BookmarkSubscribeRSS Feed
Kc2
Quartz | Level 8 Kc2
Quartz | Level 8

Hello ,

I am trying to loop through multiple rows for a same ID and date  in order to create a derived variable.

My dataset is a follows:

ID          DATE                        SUBJECT               DERIVED VARIABLE
A          Jan1 2015                    Chemistry

                                               Physics

                                               Biology

A          Jan 10 2015                 Swimming 

                                               Track

                                               Math

A          Jan20 2015                  History

                                               Social Science

                                               English

B        Jan1 2015                      Swimming

                                                Track

                                                Math

B         Jan20 2015                  History

                                               Social Science

                                               English

etc...

I want to assign a the value of the derived variable based on the all the records for one subject  one date.

ID          DATE                        SUBJECT               DERIVED VARIABLE
A          Jan1 2015                    Chemistry

                                               Physics                         Science

                                               Biology

A          Jan 10 2015                 Swimming 

                                               Track                            Sports

                                               Math

A          Jan20 2015                  History              

                                               Social Science                 Humanities

                                               English

B        Jan1 2015                      Swimming

                                                Track                            Sports

                                                Math

B         Jan20 2015                  History

                                               Social Science

                                               English

How can I loop through all the records for one particular subject  for each date and then assign the derived value?

The program should check all observation for the same id and day and if the records have "physics,chemistry, biology" assign the value Science. If the records have "Simming, track" assign the value Sport.

I did a  sort by id and date and then tried with first.date but only the very first observation is taken into account.

thanks

KC

10 REPLIES 10
ballardw
Super User

Is you subject value one variable that contains 3 values?

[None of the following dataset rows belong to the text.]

-- ==== Sys2Proof/Machine/BitManipulation.lean ====
section
/-! DEFINITION. The bit manipulation instructions (spec/44_bit_manipulation.md): one definition per row of the opcode table, each over the shared
operations. The PC already holds the address of the next instruction (R26, R101). -/

namespace Sys2Proof.Machine

/-- `BRSET` bit test and branch, $00 + 2n (R263). -/
def execBrset (n : BitVec 3) (d : Byte) (r : Byte) (s : State) : Host.Outcome State Fault Refusal :=
  .next (branchOnBit n d r true s)

/-- `BRCLR` bit test and branch, $01 + 2n (R262). -/
def execBrclr (n : BitVec 3) (d : Byte) (r : Byte) (s : State) : Host.Outcome State Fault Refusal :=
  .next (branchOnBit n d r false s)

/-- `BSET` bit set/clear, $10 + 2n (R264). -/
def execBset (n : BitVec 3) (d : Byte) (s : State) : Host.Outcome State Fault Refusal :=
  .next (modifyBit d (fun v => v ||| bitMask n) s)

/-- `BCLR` bit set/clear, $11 + 2n (R261). -/
def execBclr (n : BitVec 3) (d : Byte) (s : State) : Host.Outcome State Fault Refusal :=
  .next (modifyBit d (fun v => v &&& ~~~(bitMask n)) s)

end Sys2Proof.Machine
end

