-- ==== Sys2Proof/Machine/Events.lean ====
section
/-! DEFINITION. What happens at an instruction boundary (spec/60_exceptions.md R303 to R315, spec/70_reset_and_hazards.md
R340, R341): the inputs of the step, the choice of the event, and the steps that run no instruction. -/

namespace Sys2Proof.Machine

/-- Whether reset is asserted at this boundary (R340). -/
def resetAsserted (s : State) : Bool :=
  match s.inputs with
  | [] => false
  | i :: _ => i.reset

/-- The external request latch after the pin is sampled: set by each high-to-low transition (R303, decision D15). -/
def latchAfter (s : State) (i : Input) : Bool := s.pendExt || i.pulse || (s.intPin && !i.intPin)

/-- The timer device after its input. While STOPPED the timer does not count and cannot request (R279). -/
def timerAfter (s : State) (i : Input) : Timer :=
  match s.runState, i.timer with
  | .stopped, _ => s.timer
  | _, none => s.timer
  | _, some t => t

/-- Take the inputs of one step: the pin level, the request latch, the timer device (R11, R303, R304). -/
def sampleInputs (s : State) : State :=
  match s.inputs with
  | [] => s
  | i :: rest => (((s.setPendExt (latchAfter s i)).setIntPin i.intPin).setTimer (timerAfter s i)).setInputs rest

/-- The choice at an instruction boundary (R305), external before timer (R309). -/
def chooseEvent (reset : Bool) (s : State) : Event :=
  if reset then .reset
  else if !s.cc.i && s.pendExt then .interrupt .ext
  else if !s.cc.i && pendTimer s then .interrupt .timer
  else match s.runState with
    | .running => .instruction
    | .stopped | .waiting => .idle

/-- A reset step, with its cycles (R341, R362). -/
def resetStep (s : State) : State :=
  addCycles (Config.cyclesReset s.cfg + restartDelay s) (takeReset s)

/-- A hardware interrupt step, with its latency and its cycles (R311, R279, R362). -/
def interruptStep (src : Source) (s : State) : State :=
  addCycles (Config.interruptLatency s.cfg + Config.cyclesIntEntry s.cfg + restartDelay s) (interruptEntry src s)

end Sys2Proof.Machine
end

What happens with Math when associated with Swimming and Track?

Kc2
Quartz | Level 8 Kc2
Quartz | Level 8

The dataset is one row per observation so the subject variable is  on each row. I presented the way I did for legibility purpose. This is how it looks.

ID          DATE                        SUBJECT               DERIVED VARIABLE
A          Jan1 2015                   Chemistry

A          Jan1 2015                   Physics

A          Jan1 2015                   Biology

Regarding Math, becasue two out or three fall inthe same category math is ignored.

If all three were different for example:

A          Jan 10 2015                 Swimming 

A          Jan 10 2015                 English                          

A          Jan 10 2015                 Math

then the derived variabel would be empty.

Reeza
Super User

I don't really see a way other than if/then statements with a combination of by group processing.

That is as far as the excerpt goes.